Getting to the land more
A+ on this one. Not only do I want to go down to Now At A so I have something to write about, I want to go down because I’ve fallen in love with it all over again.
Writing about the projects gets me amped to go DO the projects and keeps me dreaming about future projects (not that I need more projects on my list). There’s also a subtle shift in what I notice while I’m down there.
I’m no longer looking for a beautiful shot to take and post to show how nature-y am I. Yes, I admit, that a small percentage of my motivation for taking photos at the land when I was still on social media was so people would think I was super cool about nature. I mean, let’s be honest. That’s the purpose of posting on social media. You want people to think a certain way about you, so you start taking photos and seeing the world through the lens of other people’s perceptions. Inevitably, a part of you gets lost along the way.
Now when I’m hacking a trail through the woods or gazing at a flower, I’m not thinking about what others will think. I’m thinking, “Wow this is beautiful.” Or “Wow, my body is going to be so sore tomorrow after all this machete work.” How I perceive the land is shifted ever so slightly, which makes me want to go down there more.

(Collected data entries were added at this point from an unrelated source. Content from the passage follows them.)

/-- What O7 says of a run that ends. -/
theorem AdmittedRun.ends {s : State} (h : AdmittedRun s) :
    ∃ k t, k ≤ s.events.length + 1 ∧ Machine.steps k s = .next t ∧
      t.status.busy = false ∧ (∀ e ∈ t.events, e = .engine ∨ e = .reset) ∧
      (∀ j < k, ∃ u, Machine.steps j s = .next u ∧ (u.status.busy = true ∨ ∃ a, .access a ∈ u.events)) ∧
      runObservation s = some (observe t) := by
  obtain ⟨t, ht⟩ := h.exists_runEnd
  obtain ⟨hover, k, hk, hkt, hbefore⟩ := runEnd_eq_some ht
  obtain ⟨hidle, hevents⟩ := (runOver_iff t).mp hover
  refine ⟨k, t, hk, hkt, hidle, fun e he => (isAccess_eq_false_iff e).mp (hevents e he), fun j hj => ?_, ?_⟩
  · obtain ⟨u, hu, hnot⟩ := hbefore j hj
    exact ⟨u, hu, (h.steps hu).busy_or_access hnot⟩
  · rw [runObservation, ht, Option.map_some]

/-! ### An access and an engine's turn, by their cases -/

/-- An admitted access is the transfer at the register that its offset names (R44). -/
theorem hostAccess_of_offset {a : Access} {s : State} {off : BitVec 12}
    (hoff : windowOffset s.basePage a.addr = some off) (h : admitted a.width off = true) :
    hostAccess a s = .next (accessReg (regAt off) a.transfer s) := by
  simp [hostAccess, hoff, h]

theorem engineTurn_of_fetch {s : State} {i : Instr} (hb : s.status.busy = true) (hi : fetchLatch s = some i) :
    engineTurn s = exec i s := by
  simp [engineTurn, hb, hi]

theorem engineTurn_of_no_command {s : State} (hb : s.status.busy = true) (hi : fetchLatch s = none) :
    engineTurn s = .fault .latchHoldsNoCommand := by
  simp [engineTurn, hb, hi]

/-! ### Events appended after the last -/

/-- The state with more events to come, after those it has. -/
def appendEvents (tail : List Event) (s : State) : State := { s with events := s.events ++ tail }

/-- The outcome with the next state changed. -/
def onNext (f : State → State) : Host.Outcome State Fault Refusal → Host.Outcome State Fault Refusal
  | .next s => .next (f s)
  | .fault r => .fault r
  | .refused r => .refused r

theorem onNext_next (f : State → State) (s : State) : onNext f (.next s) = .next (f s) := rfl

section
variable (tail : List Event)

theorem readTable_appendEvents (i : Byte) (s : State) :
    readTable i (appendEvents tail s) = ((readTable i s).1, appendEvents tail (readTable i s).2) := by
  cases hused : s.status.busy && usesTable s.ifl with
  | true =>
    rw [readTable_free (.inl hused), readTable_free (s := appendEvents tail s) (.inl hused)]
    rfl
  | false =>
    cases hread : Memory.read s.table i.toNat with
    | none =>
      rw [readTable_free (.inr hread), readTable_free (s := appendEvents tail s) (.inr hread)]
      rfl
    | some v => rw [readTable_written hused hread, readTable_written (s := appendEvents tail s) hused hread]

theorem hostRead_appendEvents (r : Reg) (s : State) :
    hostRead r (appendEvents tail s) = appendEvents tail (hostRead r s) := by
  cases r with
  | table i =>
    rw [hostRead, readReg, readTable_appendEvents]
    rfl
  | cmd | status | result | id | reserved => rfl

theorem presentCommand_appendEvents (w : Word) (s : State) :
    presentCommand w (appendEvents tail s) = appendEvents tail (presentCommand w s) := by
  simp only [presentCommand, apply_ite (appendEvents tail)]
  rfl

theorem hostWrite_appendEvents (r : Reg) (w : Word) (s : State) :
    hostWrite r w (appendEvents tail s) = appendEvents tail (hostWrite r w s) := by
  cases r with
  | cmd => exact presentCommand_appendEvents tail w s
  | table i =>
    simp only [hostWrite, writeTable, apply_ite (appendEvents tail)]
    rfl
  | status | result | id | reserved => rfl

theorem accessReg_appendEvents (r : Reg) (t : Transfer) (s : State) :
    accessReg r t (appendEvents tail s) = appendEvents tail (accessReg r t s) := by
  cases t with
  | read => exact hostRead_appendEvents tail r s
  | write w => exact hostWrite_appendEvents tail r w s

theorem hostAccess_appendEvents (a : Access) (s : State) :
    hostAccess a (appendEvents tail s) = onNext (appendEvents tail) (hostAccess a s) := by
  cases hoff : windowOffset s.basePage a.addr with
  | none => rw [hostAccess_of_outside hoff, hostAccess_of_outside (s := appendEvents tail s) hoff, onNext_next]
  | some off =>
    cases hadm : admitted a.width off with
    | false =>
      rw [hostAccess_of_not_admitted hoff hadm, hostAccess_of_not_admitted (s := appendEvents tail s) hoff hadm]
      rfl
    | true =>
      rw [hostAccess_of_offset hoff hadm, hostAccess_of_offset (s := appendEvents tail s) hoff hadm,
        accessReg_appendEvents, onNext_next]

theorem completeCommand_appendEvents (r : CommandResult) (s : State) :
    completeCommand r (appendEvents tail s) = appendEvents tail (completeCommand r s) := by
  simp only [completeCommand, apply_ite (appendEvents tail)]
  rfl

theorem duValue_appendEvents (s : State) :
    duValue (appendEvents tail s) = ((duValue s).1, appendEvents tail (duValue s).2) := by
  have htable : (appendEvents tail s).table = s.table := rfl
  rw [duValue, duValue, htable]
  cases Memory.allWritten s.table <;> rfl

theorem exec_appendEvents (i : Instr) (s : State) :
    exec i (appendEvents tail s) = onNext (appendEvents tail) (exec i s) := by
  cases i with
  | du a b =>
    rw [exec, execDu, duValue_appendEvents, completeCommand_appendEvents]
    rfl
  | nop | mul | invScan | invEea | invFermat | aff | sbox | genScan | genEea | genFermat =>
    exact congrArg Host.Outcome.next (completeCommand_appendEvents tail _ s)

theorem engineTurn_appendEvents (s : State) :
    engineTurn (appendEvents tail s) = onNext (appendEvents tail) (engineTurn s) := by
  cases hb : s.status.busy with
  | false => rw [engineTurn_idle hb, engineTurn_idle (s := appendEvents tail s) hb, onNext_next]
  | true =>
    cases hi : fetchLatch s with
    | none =>
      rw [engineTurn_of_no_command hb hi, engineTurn_of_no_command (s := appendEvents tail s) hb hi]
      rfl
    | some i =>
      rw [engineTurn_of_fetch hb hi, engineTurn_of_fetch (s := appendEvents tail s) hb hi]
      exact exec_appendEvents tail i s

theorem takeEvent_appendEvents (e : Event) (s : State) :
    takeEvent e (appendEvents tail s) = onNext (appendEvents tail) (takeEvent e s) := by
  cases e with
  | access a => exact hostAccess_appendEvents tail a s
  | engine => exact engineTurn_appendEvents tail s
  | reset | accessDuringReset a | secondMaster a => rfl

theorem step_appendEvents {s : State} {e : Event} {rest : List Event} (he : s.events = e :: rest) :
    step (appendEvents tail s) = onNext (appendEvents tail) (step s) := by
  have he' : (appendEvents tail s).events = e :: (rest ++ tail) := by rw [appendEvents, he, List.cons_append]
  rw [step_event he, step_event he']
  exact takeEvent_appendEvents tail e { s with events := rest }

end

/-! ### Runs with turns and resets appended -/

theorem runOver_appendEvents {tail : List Event} (htail : ∀ e ∈ tail, e = .engine ∨ e = .reset) (s : State) :
    runOver (appendEvents tail s) = runOver s := by
  have hnone : tail.any Event.isAccess = false :=
    List.any_eq_false.mpr fun e he => Bool.eq_false_iff.mp ((isAccess_eq_false_iff e).mpr (htail e he))
  simp [runOver, appendEvents, hnone]

/-- A run that goes on over `n + 1` steps takes the first of them. -/
theorem exists_step_of_steps_succ {n : Nat} {s t : State} (h : steps (n + 1) s = .next t) :
    ∃ s', step s = .next s' ∧ steps n s' = .next t := by
  rw [steps] at h
  cases hs : step s with
  | next s' => exact ⟨s', rfl, by simpa only [hs] using h⟩
  | fault r => simp [hs] at h
  | refused r => simp [hs] at h

/-- Both runs end at the same step, whatever number of steps beyond the events is allowed. -/
theorem exists_runEnd_appendEvents {tail : List Event} (htail : ∀ e ∈ tail, e = .engine ∨ e = .reset) {s t : State}
    (ht : steps s.events.length s = .next t) (hidle : t.status.busy = false) :
    ∃ u, ∀ k, runEnd (s.events.length + k) s = some u ∧
      runEnd (s.events.length + k) (appendEvents tail s) = some (appendEvents tail u) := by
  generalize hev : s.events = events at ht
  induction events generalizing s with
  | nil =>
    obtain rfl : s = t := Host.Outcome.next.inj ht
    have hover : runOver s = true := by simp [runOver, hev, hidle]
    exact ⟨s, fun k => ⟨runEnd_of_over _ hover, runEnd_of_over _ ((runOver_appendEvents htail s).trans hover)⟩⟩
  | cons e rest ih =>
    have hsame := runOver_appendEvents htail s
    cases hover : runOver s with
    | true => exact ⟨s, fun k => ⟨runEnd_of_over _ hover, runEnd_of_over _ (hsame.trans hover)⟩⟩
    | false =>
      obtain ⟨s', hs', ht'⟩ := exists_step_of_steps_succ ht
      have hstep : step (appendEvents tail s) = .next (appendEvents tail s') := by
        rw [step_appendEvents tail hev, hs', onNext_next]
      have hevents : s'.events = rest := by rw [(step_events hs').1, hev, List.tail_cons]
      obtain ⟨u, hu⟩ := ih hevents ht'
      refine ⟨u, fun k => ?_⟩
      rw [List.length_cons, Nat.add_right_comm, runEnd_of_next _ hover hs', runEnd_of_next _ (hsame.trans hover) hstep]
      exact hu k

theorem runObservation_appendEvents {tail : List Event} (htail : ∀ e ∈ tail, e = .engine ∨ e = .reset) {s t : State}
    (ht : steps s.events.length s = .next t) (hidle : t.status.busy = false) :
    runObservation (appendEvents tail s) = runObservation s := by
  obtain ⟨u, hu⟩ := exists_runEnd_appendEvents htail ht hidle
  have hlen : (appendEvents tail s).events.length + 1 = s.events.length + (tail.length + 1) := by
    rw [appendEvents, List.length_append, Nat.add_assoc]
  rw [runObservation, runObservation, hlen, (hu (tail.length + 1)).2, (hu 1).1]
  rfl

/-- Settles O7: admitted events lead to an end, and appended turns and resets leave the step at which a run ends. -/
theorem runEndsAtLastAccessWithNothingInFlight : Obligations.RunEndsAtLastAccessWithNothingInFlight :=
  ⟨fun _ hinv hadm => (AdmittedRun.mk hinv hadm).ends,
    fun _ _ _ ht hidle htail => runObservation_appendEvents htail ht hidle⟩

end Sys2Proof.Machine
end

I get the full emotional reset the woods can give you, instead of the half-reset I used to get.

Finding my creative writing voice
This has been the hardest goal. My work is writing. As a strategic copywriter and messaging expert, my job is writing 13,000 words and editing it down to 600. It’s about clear, short, and concise. No prose. Ever.
When I work on my novel, I really struggle. Why describe how a dew drop fell off a flower petal when I could just say, “It was a misty morning”? Why indeed.

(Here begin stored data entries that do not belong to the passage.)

-- ==== Sys2Proof/Syntax.lean ====
section
/-! DEFINITION. The commands of the governor: one constructor per row of spec/opcode_table.json.
Host commands carry the header of their message; events and steps carry what the happening brings from outside. -/

namespace Sys2Proof

open Sys2Proof.Machine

Now, this blog post is specifically about how leaving social media has helped me in various ways, so I’ll try to stay true to that topic. I have to admit, I’m hyper aware that it makes it seem like I was horribly addicted to it, and I keep fighting the urge to assure you all that I was not. Which is true. And also, irrelevant. It doesn’t matter how much I used social media in the past. The fact remains that leaving it has opened up way more space than I anticipated, therefore it impacted me more than I care to admit.
Back to writing.
If you post on social media, you agonize over what 1 to 2 sentences to say that sounds cool, thoughtful, and interesting. It’s short. Focused. Much like copywriting. That meant all the writing I was doing was short-form and highly edited.

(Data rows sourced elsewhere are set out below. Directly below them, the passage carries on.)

-- ==== Sys2Proof/Machine/State.lean ====
section
/-! DEFINITION. The state of one governor: every piece the spec gives it, as plain data, with the queue of waiting commands. -/

namespace Sys2Proof.Machine

open Sys2Proof

/-- The state. Each part's own declaration lists its fields with width, rule and reset value. -/
structure State where
  /-- supplies as the power-on detector sees them | record | 19 R493 | in range -/
  sup : SupplyState := {}
  /-- clocks, resets and start-up | record | 03 R67-R84 | power-on reset held -/
  clk : ClockState := {}
  /-- straps | record | 03 R79 | 0 until sampled -/
  straps : Straps := {}
  /-- pins shared with the partner | record | 18 R473 | R473 -/
  pins : PinState := {}
  /-- secure start, flash and identity | record | 04 R85 | as provisioned -/
  sec : SecureState := {}
  /-- configuration block in force | record | 04 R92 | none in force (all defaults) -/
  cfg : ConfigBlock := {}
  /-- mailbox ports P0 and P1 | 2 ports | 02 R37 | idle -/
  ports : List PortState := [{}, {}]
  /-- hardware semaphores 0-15 | 16 holders | 02 R55 | free -/
  sems : List (Option SemHolder) := List.replicate 16 none
  /-- firmware log | record | 02 R64 | empty -/
  log : LogState := {}
  /-- trace points | record | 02 R66 | disabled -/
  trace : TraceState := {}
  /-- firmware components 0-13 | 14 | 01 R23 | running -/
  comps : List Component := List.replicate 14 {}
  /-- firmware processors FP0-FP3 | 4 | 01 R25 | running -/
  procs : List Processor := List.replicate 4 {}
  /-- Rosemary | record | 17 R451 | empty -/
  rec_ : RecorderState := {}
  /-- feed controller | record | 05 R111 | OFF -/
  feed : FeedState := {}
  /-- Thyme with the tray and accelerator states | record | 06 R142 | OFF -/
  thyme : ThymeState := {}
  /-- Sage, monitor array, limit block and regulator buses | record | 07 R176 | reset content -/
  sage : SageState := {}
  /-- operating point and capping | record | 08 R208 | P31 -/
  op : OpState := {}
  /-- phase engine | record | 09 R230 | empty -/
  phase : PhaseState := {}
  /-- cooling, thermal control and leaks | record | 10 R262 | normal -/
  cool : CoolState := {}
  /-- energy ledger | record | 11 R287 | no session -/
  ledger : LedgerState := {}
  /-- sync hub | record | 12 R319 | empty -/
  sync : SyncState := {}
  /-- links, Ethernet and host path | record | 13 R361 | training -/
  link : LinkState := {}
  /-- reproducibility | record | 14 R390 | strict mode clear -/
  repro : ReproState := {}
  /-- redundant pair | record | 15 R404 | undecided -/
  pair : PairState := {}
  /-- firmware update | record | 16 R427 | IDLE -/
  upd : UpdateState := {}
  /-- the model's own counter of free values used (no state of the spec) | unbounded | log entry 1 | DESIGN CHOICE 0 (log entry 1) -/
  free : Nat := 0
  /-- commands waiting, first in first out (the model's own queue) | list | the row's form | empty -/
  pending : List Instr := []
  deriving DecidableEq, Repr, Inhabited

/-- Why a step stops with a fault. -/
inductive Fault where
  /-- Raised by POWER_ON_RESET and BROWN_OUT when a supply is named above its absolute maximum rating, where the
  spec states no behaviour (19 R491). Safe: the machine stops where the hardware may do anything. -/
  | beyondRatings
  deriving DecidableEq, Repr, Inhabited

/-- Why a command has no meaning here. -/
inductive Refusal where
  /-- Raised by an arm of the dispatch that has no meaning yet. Safe: the machine stops. -/
  | notModelled (mnemonic : String)
  deriving DecidableEq, Repr, Inhabited

/-- The machine right after power-on reset: every field at the reset value that its declaration lists. -/
def State.reset : State := {}

end Sys2Proof.Machine
end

Previously, I would sit down and try to work on my novel and flame out within ten minutes. It took so much effort to let go of the editing pen. I kept hitting the delete button, instinctively trying to find a more concise way to say something.
Getting off the apps means that there is now only one, not two, places where I have to write in concise short-form: work. When I sit down to my beloved Freewrite Traveler (I should really get an affiliate link for this device, I could wax poetic about it all day), I can switch into prose mode.
It took me about 6 months to start feeling confident in my writing again. Funnily enough, it was while at the land over Fourth of July weekend that I felt like I finally found my voice again. It was the first quiet morning of the camping trip and we were all reading. I decided I wanted to flex my creative muscles, so I pulled out the Freewrite. I asked my friends A and C for a prompt.
“Golden raspberries in the golden hour.”
Now I’m working on a second novel and it’s flowing out of my fingertips. I feel freed.

Conclusion?
I have absolutely zero regrets completely deleting all of my social media accounts and restarting this blog (I still have LinkedIn because I have to be on that dumb platform for work).
It’s not that I’m on my phone less. I’m still on it to read my newsletters and play (a lot of) solitaire. But those activities don’t sap my emotional well dry.
It felt good to sit down to a little retrospective on my experiment and to really notice how well it went.
Maybe this will inspire someone else to take the plunge with me.